Otro modo de saber si es o no balanceado de una forma más directa:

In [ ]:
# Agrupamos el dataset por clase y luego contamos los registros.

# En SQL sería select count(class) ...group by class

# --> Importante, uso collect(...)
num_regs <- as.integer(collect(count(tttm)))

# Mostramos el número de registros
print(num_regs)

# Agrupamos por clase y contamos el numero de elementos de cada clase, ademñas 
# añadimos una columna que calcula el porcentaje que supone cada clase del total
summarize( group_by(tttm,class), count = n(), percent= n()/num_regs *100.0)

¿Cómo es el dataset /SparkR/datasets/databig/ECBDL14_10tst.data : Balanceado o no Balanceado con respecto a la variable de clase class ?

In [ ]:
## Ejercicio 
tttm2 <- spark_read_csv(sc, 
                       name="tttm1", 
                       path="/SparkR/datasets/databig/ECBDL14_10tst.data", 
                       delimiter = ",", 
                       header=TRUE,
                       overwrite = TRUE)
In [ ]:
## Ejercicio 
num_regs <- as.integer(collect(count(tttm2)))

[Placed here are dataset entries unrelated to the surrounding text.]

/-- The instruction in progress of a restored context (R177, R179): its elapsed count, and a containment whose record is in the log, with the
number of the verdict that it waits for. -/
def opOf (m : Memory) (b : Nat) : OpState :=
  let h := m.value b 8
  let due := ((List.range 8).map (fun j => fld (m.get (b + 0x168 + j)).toNat 2 5 * 32 ^ j)).sum
  { elapsed := m.dword (b + 0x138), phase := if h.testBit 3 then 8 else if h.testBit 2 then 5 else 0, aux := if h.testBit 2 then due else 0 }

/-- A context from its record (R179) with its tiles, which hold poison where a line of them in the block does (R234). `serial` is the number by
which the model tells its activation apart. DESIGN CHOICE: the block has no place for the argument of a bound task that
runs, which a kill would queue again, nor for a service task: the first is a free value, and a killed service activation is not delivered
again (log entry 51). -/
def contextOf (m : Memory) (bad : List Nat) (tick : Nat) (k : CtxId) (serial : Nat) : Context :=
  let b := 0xC00 + 512 * k.toNat
  let w (o : Nat) : Word := m.dword (b + o)
  let h := (w 0).toNat
  let qs : BitVec 8 := BitVec.ofNat 8 (((List.range 8).map (fun j => bitAt ((m.get (b + 0x168 + j)).getLsbD 7) j)).sum)
  let idx : BitVec 8 := BitVec.ofNat 8 (fld h 8 8)
  let src : ActSource :=
    match recordPail m k with
    | some i => .pail i
    | none => if k = 3#2 then .service else .task idx ((Config.freeWord (2 ^ 109 * (tick + 1) + k.toNat)).setWidth 56) 0
  let hdr := (recordPail m k).elim 0#64 (fun i => m.dword (0x7000 + 128 * i))
  let badTiles : BitVec 8 := BitVec.ofNat 8 (((List.range 8).map (fun t =>
    bitAt (bad.any (fun i => i / 8 = 0x18 + 8 * k.toNat + t)) t)).sum)
  if h % 4 = 0 then { cq := copiesOf m k }
  else
    { cq := copiesOf m k
      st := .ready, pc := w 8, g := Vector.ofFn (fun i => if i.val = 0 then 0#64 else w (8 + 8 * i.val))
      t := Vector.ofFn (fun i => tileAt m (0x3000 + 4096 * k.toNat + 512 * i.val))
      fflags := BitVec.ofNat 5 (w 0x108).toNat, frm := BitVec.ofNat 3 (w 0x110).toNat, dzt := (w 0x118).getLsbD 0
      scaleBase := w 0x120, scaleOrg := w 0x128, waitlim := w 0x130, lgtbase := w 0x140
      faultCause := w 0x148, faultAddr := w 0x150, faultPc := w 0x158
      m1 := BitVec.ofNat 16 (w 0x160).toNat, m2 := BitVec.ofNat 16 (fld (w 0x160).toNat 16 16), m3 := BitVec.ofNat 16 (fld (w 0x160).toNat 32 16)
      sup := h.testBit 32, qbound := qs, op := opOf m b, tPoison := badTiles
      wroteG := BitVec.ofNat 32 (fld (w 0x170).toNat 32 32), wroteT := BitVec.ofNat 8 (fld (w 0x170).toNat 16 8)
      mflt := h.testBit 6, vflt := h.testBit 7, cScope := scopeAt (w 0x170).toNat 24, vScope := scopeAt (w 0x170).toNat 27
      act := { serial := serial, begun := h.testBit 4, dirtied := h.testBit 5, handler := idx, pri := BitVec.ofNat 2 (fld h 16 2), source := src, header := hdr
               entry := qs ≠ 0#8, sregs := (w 0x170).toNat % 256, tiles := fld (w 0x170).toNat 8 4 } }

/-- A pipe end from its record (R180); the producer's slot base is kept beside the block. -/
def pipeEndOf (m : Memory) (j : Nat) (move : CoreId → CoreId) (old : Option PipeEnd) : Option PipeEnd :=
  let w (o : Nat) : Nat := m.value (0x1600 + 32 * j + o) 8
  let h := w 0
  if !h.testBit 63 then none
  else
    let prod := h.testBit 62
    some { producer := prod, state := fld h 60 2, closedHere := h.testBit 59, mode := fld h 58 1, index := fld h 56 2, lsz := fld h 40 4
           slots := fld h 32 8, pos := fld h 24 8, credits := h % 256, far := move (BitVec.ofNat 20 (fld (w 8) 32 20))
           farQ := BitVec.ofNat 3 (w 8), base := if prod then old.elim 0 (·.base) else w 16 % 2 ^ 15, reserved := if prod then w 16 % 256 else 0 }

/-- A template binding resumes from its two records (R180). -/
def Binding.resume (b : Binding) (worker guard : Memory) : Binding :=
  let w (m : Memory) (o : Nat) : Nat := m.value (0x1700 + o) 8
  { b with
    ringOff := w guard 0x10 % 2 ^ 15, rsz := w worker 0x18 % 16, p := (w worker 0x18).testBit 8, d := (w worker 0x18).testBit 9
    filter := BitVec.ofNat 16 (w worker 0x20), lag := fld (w worker 0x20) 16 14, bufVa := worker.dword 0x1728, bufLen := worker.dword 0x1730
    bufUsed := w worker 0x38 % 2 ^ 32, ovf := (w worker 0x38).testBit 32, wp := w worker 0x40 % 2 ^ 13, rp := fld (w guard 0x40) 16 13
    nextLog := w worker 0x48 % 2 ^ 32, nextDel := w guard 0x48 % 2 ^ 32, pass := if b.pass.isNone && w worker 0x48 / 2 ^ 32 = 0 then none else some (w worker 0x48 / 2 ^ 32), lastDel := w guard 0x50 % 2 ^ 32
    logBase := worker.dword 0x1758, readBase := guard.dword 0x1758
    reader := if (w guard 0x50).testBit 34 then b.reader.map (fun r => (BitVec.ofNat 2 (fld (w guard 0x50) 32 2), r.2)) else none }

/-- What an outbox entry of a block holds, by its mark's code and its first payload doublewords (log entry 50). -/
def outKindOf (code slot : Nat) (w0 w1 : Word) : OutKind :=
  match code with
  | 1 => .multicast (BitVec.ofNat 2 slot)
  | 2 => .post w0
  | 3 => .notice w0.toNat w1.toNat
  | 4 => .spawn (coreIn w0)
  | _ => .message

/-- The occupied outbox entries of a block by their marks (R178); `serial` numbers the activation of each context. -/
def outboxOf (m : Memory) (serial : CtxId → Nat) : List OutEntry :=
  (List.range 8).filterMap (fun i =>
    let mark := m.value (0x1780 + 16 * i) 8
    let h := m.dword (0x800 + 128 * i)
    let k : CtxId := BitVec.ofNat 2 (fld mark 3 2)
    if !mark.testBit 0 then none
    else some { slot := i, ctx := k, serial := serial k, kind := outKindOf (fld mark 5 3) (fld mark 13 2) (m.dword (0x808 + 128 * i)) (m.dword (0x810 + 128 * i))
                hdr := h, payload := m.dwords (0x808 + 128 * i) (h.toNat % 16), released := mark.testBit 1, sup := mark.testBit 8
                pri := BitVec.ofNat 2 (fld mark 9 2), actPri := BitVec.ofNat 2 (fld mark 11 2) })

/-- The pails of a restored member (R43, R178): one that a context record names is running, one whose task is in the run queue is queued, and
every other one is free, as a freed one will be (R177). -/
def pailsOfImage (m : Memory) (runq : List Task) (kept : List Pail) : List Pail :=
  (List.range kept.length).map (fun i =>
    let queued := runq.any (fun t => t.place = .pail i)
    { st := if allCtx.any (fun k => recordPail m k = some i) then .running else if queued then .queued else .free
      start := queued && (kept[i]?).any (·.start) })

/-- The first block of an entry's acceptance bitmap (R178). -/
def bitmapOf (m : Memory) (slot : Nat) : Option Nat :=
  if (m.value (0x1780 + 16 * slot) 8).testBit 2 then some (m.value (0x1788 + 16 * slot) 8) else none

/-- An outbox entry whose header names an old member core names its new one (R181); a multicast goes only to the members that its
acceptance bitmap marks 0. -/
def OutEntry.restored (e : OutEntry) (m : Memory) (self : CoreId) (move : CoreId → CoreId) (id : Option Nat) (accepted : Nat → Bool)
    (group : List CoreId) : OutEntry :=
  let h := m.dword (0x800 + 128 * e.slot)
  let all := (List.range group.length).filterMap (fun i => (group[i]?).filter (fun c => !accepted i && c ≠ self))
  match e.kind with
  | .multicast _ =>
    { e with hdr := (h &&& 0xFFFFFF00FFFFFFFF#64) ||| BitVec.ofNat 64 (id.getD 0 * 2 ^ 32)
             dests := all.map (fun c => { core := c, inFlight := false }) }
  | .message =>
    { e with hdr := (h &&& 0xFFF00000FFFFFFFF#64) ||| headerForm (move (coreIn h)), dests := [{ core := move (coreIn h), inFlight := false }] }
  | .spawn t => { e with kind := .spawn (move t) }
  | _ => e

/-- A restored member's core (R178, R181): its state from the block, with the poison of its lines, on a core whose cache lines leave the ways
that are pinned. DEDUCED: the new core's clean lines are dropped as an acquire drops them, for its contexts have acquired elsewhere. DESIGN
CHOICE: the block has no place for the service queue and for orphans, which are
lost; a trap or a hand-back that was queued arises again (log entry 51). -/
def Core.fromImage (kept new : Core) (m : Memory) (bad : List Nat) (tick key : Nat) (move : CoreId → CoreId) (grp : Vector Word 4) (ring : Word) : Core :=
  let pins := pinsOf m 0x40
  let byPin := pinsOf m 0x80
  let counters := Vector.ofFn (n := 32) (fun i => counterOf m i.val)
  let runq := tasksOf m counters 67 0x740
  let ctx (k : CtxId) : Context := contextOf m bad tick k (kept.ctx k).act.serial
  let badIn (lo hi : Nat) : Bool := bad.any (fun i => lo ≤ i && i < hi)
  let kept1 := { kept with l1 := new.l1.filter (fun x => !pins.getLsbD (x.way * 64 + l1Set x.xl.pa)) }
  { kept1.l1Invalidate (fun _ => true) with
    gang := some key, serial := Nat.max kept.serial new.serial, replays := new.replays
    ctx0 := ctx 0#2, ctx1 := ctx 1#2, ctx2 := ctx 2#2, ctx3 := ctx 3#2
    grp := grp, ringNext := ring, counters := counters, runq := runq, outbox := outboxOf m (fun k => (kept.ctx k).act.serial), tag := 1#11, background := {}
    pails := pailsOfImage m runq kept.pails
    pipes := Vector.ofFn (n := 8) (fun j => pipeEndOf m j.val move (kept.pipes.toList[j.val]?).join)
    localMem := (m.filter (fun c => 0x7000 ≤ c.1 && c.1 < 0xE000)).map (fun c => (c.1 - 0x7000, c.2))
    pinLU := pins &&& ~~~byPin, pinBy := byPin
    localPoison := (bad.filter (fun i => 0x1C0 ≤ i && i < 0x380)).flatMap (fun i => (List.range 8).map (fun j => (i - 0x1C0) * 8 + j))
    il1 := [], steer := [], vatCache := []
    latchPoison := BitVec.ofNat 2 (bitAt (badIn 0x80 0xA0) 0 + bitAt (badIn 0xA0 0xC0) 1)
    latch0 := latchAt m 0x2000, latch1 := latchAt m 0x2800
    dtab := lanesAt m 0x300 256, itab := Vector.ofFn (fun i => m.get (0x700 + i.val))
    nanCode := m.get 0x710, sat := (m.get 0x711).getLsbD 0, noAdmit := false, scan := true }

# Mostramos el número de registros
print(num_regs)

# Agrupamos por clase y contamos el numero de elementos de cada clase, ademñas 
# añadimos una columna que calcula el porcentaje que supone cada clase del total
summarize( group_by(tttm2,class), count = n(), percent= n()/num_regs *100.0)

Preprocesado de dataframes

En sparklyr el interfaz de dplyr utiliza la SparkSQL para realizar los metodos de procesamiento de datos como agrupación, selección, mutacion, etc.

In [ ]:
library(magrittr)

# Atención collect (...)
num_regs <- as.integer(collect(count(tttm)))

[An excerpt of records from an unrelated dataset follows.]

/-- Whether a packet still concerns a core or its gang, so that its save waits (R177); a start message waits for the restore. -/
def Packet.concerns (key : Nat) (core : CoreId) (p : Packet) : Bool :=
  p.req?.any (fun r : Req => r.core = core)
  || (match p.body with
    | .message _ _ gang _ _ _ start => gang = key && !start
    | .notice _ _ gang _ | .latch _ _ gang _ _ _ _ _ | .pipe _ _ gang _ | .depart _ _ gang _ => gang = key
    | .accepted dst _ _ | .refused dst _ _ => dst = core
    | .verdict w _ _ | .readPointer w _ _ => w = core
    | .post _ _ _ src | .notices _ _ _ src => src.any (fun p => p.1 = core)
    | _ => false)

/-- The acceptance bitmap of a multicast by rank (R177): 1 for each member that has accepted its copy. -/
def acceptBitmap (g : Group) (core : CoreId) (e : OutEntry) : Memory :=
  ((List.range g.members.length).filter (fun i =>
    let c := g.members[i]?.getD 0#20
    c ≠ core && !e.dests.any (fun d => d.core = c))).foldl (fun m i => m.set (i / 8) (m.get (i / 8) ||| (1#8 <<< (i % 8)))) []

/-- Step 4 of a save (R177): a bitmap for every partly accepted multicast; none where a block is lacking. -/
def State.saveBitmaps (s : State) (t : Tenant) (core : CoreId) : List OutEntry → State × Option (List (Nat × Nat))
  | [] => (s, some [])
  | e :: r =>
    match s.entryGroup core e with
    | none => State.saveBitmaps s t core r
    | some g =>
      match s.claimBitmap t (524288 < g.members.length) with
      | (s1, none) => (s1, none)
      | (s1, some b) =>
        let s2 := s1.writeLines t (t.blockAt b) (acceptBitmap g core e) (fun _ => false) ((g.members.length + 511) / 512)
        match State.saveBitmaps s2 t core r with
        | (s3, some l) => (s3, some (((e.slot, b) :: if 524288 < g.members.length then [(e.slot, b + 1)] else []) ++ l))
        | (s3, none) => (s3.freeBlocks t (if 524288 < g.members.length then [b, b + 1] else [b]), none)

/-- Step 4 of the saves of a gang (R177): every partly accepted multicast of its members has its bitmap, or none of them has, so that copies
are sent only while no member has left. -/
def State.claimBitmaps (s : State) (t : Tenant) (key : Nat) : List Member → Option State
  | [] => some s
  | m :: r =>
    let due := ((s.core m.core).outbox.filter (s.partly m.core)).filter (fun e => !s.hasBitmap m.core e.slot)
    match s.saveBitmaps t m.core due with
    | (_, none) => none
    | (s1, some l) => State.claimBitmaps (s1.onGang key (fun g =>
        { g with members := g.members.map (fun x => if x.core = m.core then { x with extra := x.extra ++ l } else x) })) t key r

/-- Whether a core is ready for its image to be written (R177): nothing issues, every answer has come, the engines' queues but
the copies' are empty, and its replay buffers are written (R232). -/
def State.saveReady (s : State) (key : Nat) (core : CoreId) : Bool :=
  let c := s.core core
  c.quietWrites && !s.net.any (fun p => p.concerns key core) && s.copied (· = core)
  && allCtx.all (fun k => let x := c.ctx k; (x.st = .free || x.st = .saving) && x.mq.isEmpty && x.vq.isEmpty)

/-- An activation that is being saved and has consumed an uncorrectable error is killed instead (R177). DEDUCED: so is one whose copy has read
poison, for whose later kill the block has no place (R178, R236; log entry 51). -/
def State.killPoisoned (s : State) (core : CoreId) : State :=
  allCtx.foldl (fun s k =>
    let x := s.ctxAt core k
    if x.st ≠ .saving then s
    else match x.op.fault.filter (fun i => i.cause = .uncorrectable) with
    | some i => s.killUncorrectable core k i
    | none => if x.act.poisoned then s.killUncorrectable core k (poisonTrap 0#64) else s) s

# También podemos usar magittr para hacer los mismo de un modo más claro. El ejemplo de arriba y este son lo mismo.
tttm %>% 
    group_by(class) %>%
    summarize(count = n(), percent= n()/num_regs *100.0 )

tttm %>% 
    group_by(class) %>%
    summarize(count = n(), maxf1=max(f1),minf1= min(f1))

# Imprimimos los primeros registros
head(tttm)
In [ ]:
# Añadimos una columna con el doble del valor de la columna f6
tttm <- tttm %>%
             mutate(chest2=chest*2.0)

# Selecciono la columna chest2 que hemos creado recientemente.
tttm %>% select(chest2)
In [ ]:
# Si del anterior ejemplo queremos construir un nuevo dataframe, usamos 
# select para tomar las columnas que nos interesen.
tttm_new <- tttm %>%
               select (age,sex, chest )

head(tttm_new)
In [ ]:
# La función arrange permite aplicar funciones de ordenación, ... sobre dataframes.
tttm %>%
    select (age,chest,bloodpressure ) %>%
    arrange (desc(age)) %>%
    filter (chest> 1.5)

¿Cómo sabemos cuantos objetos tenemos en el contexto de Spark?

In [ ]:
src_tbls(sc)

Partición de un SparkDataFrame

Permite la partición de un SparkDataFrame en varios grupos. Esta función es útil para dividir un DataFrame en, por ejemplo, conjuntos de datos de entrenamiento y prueba.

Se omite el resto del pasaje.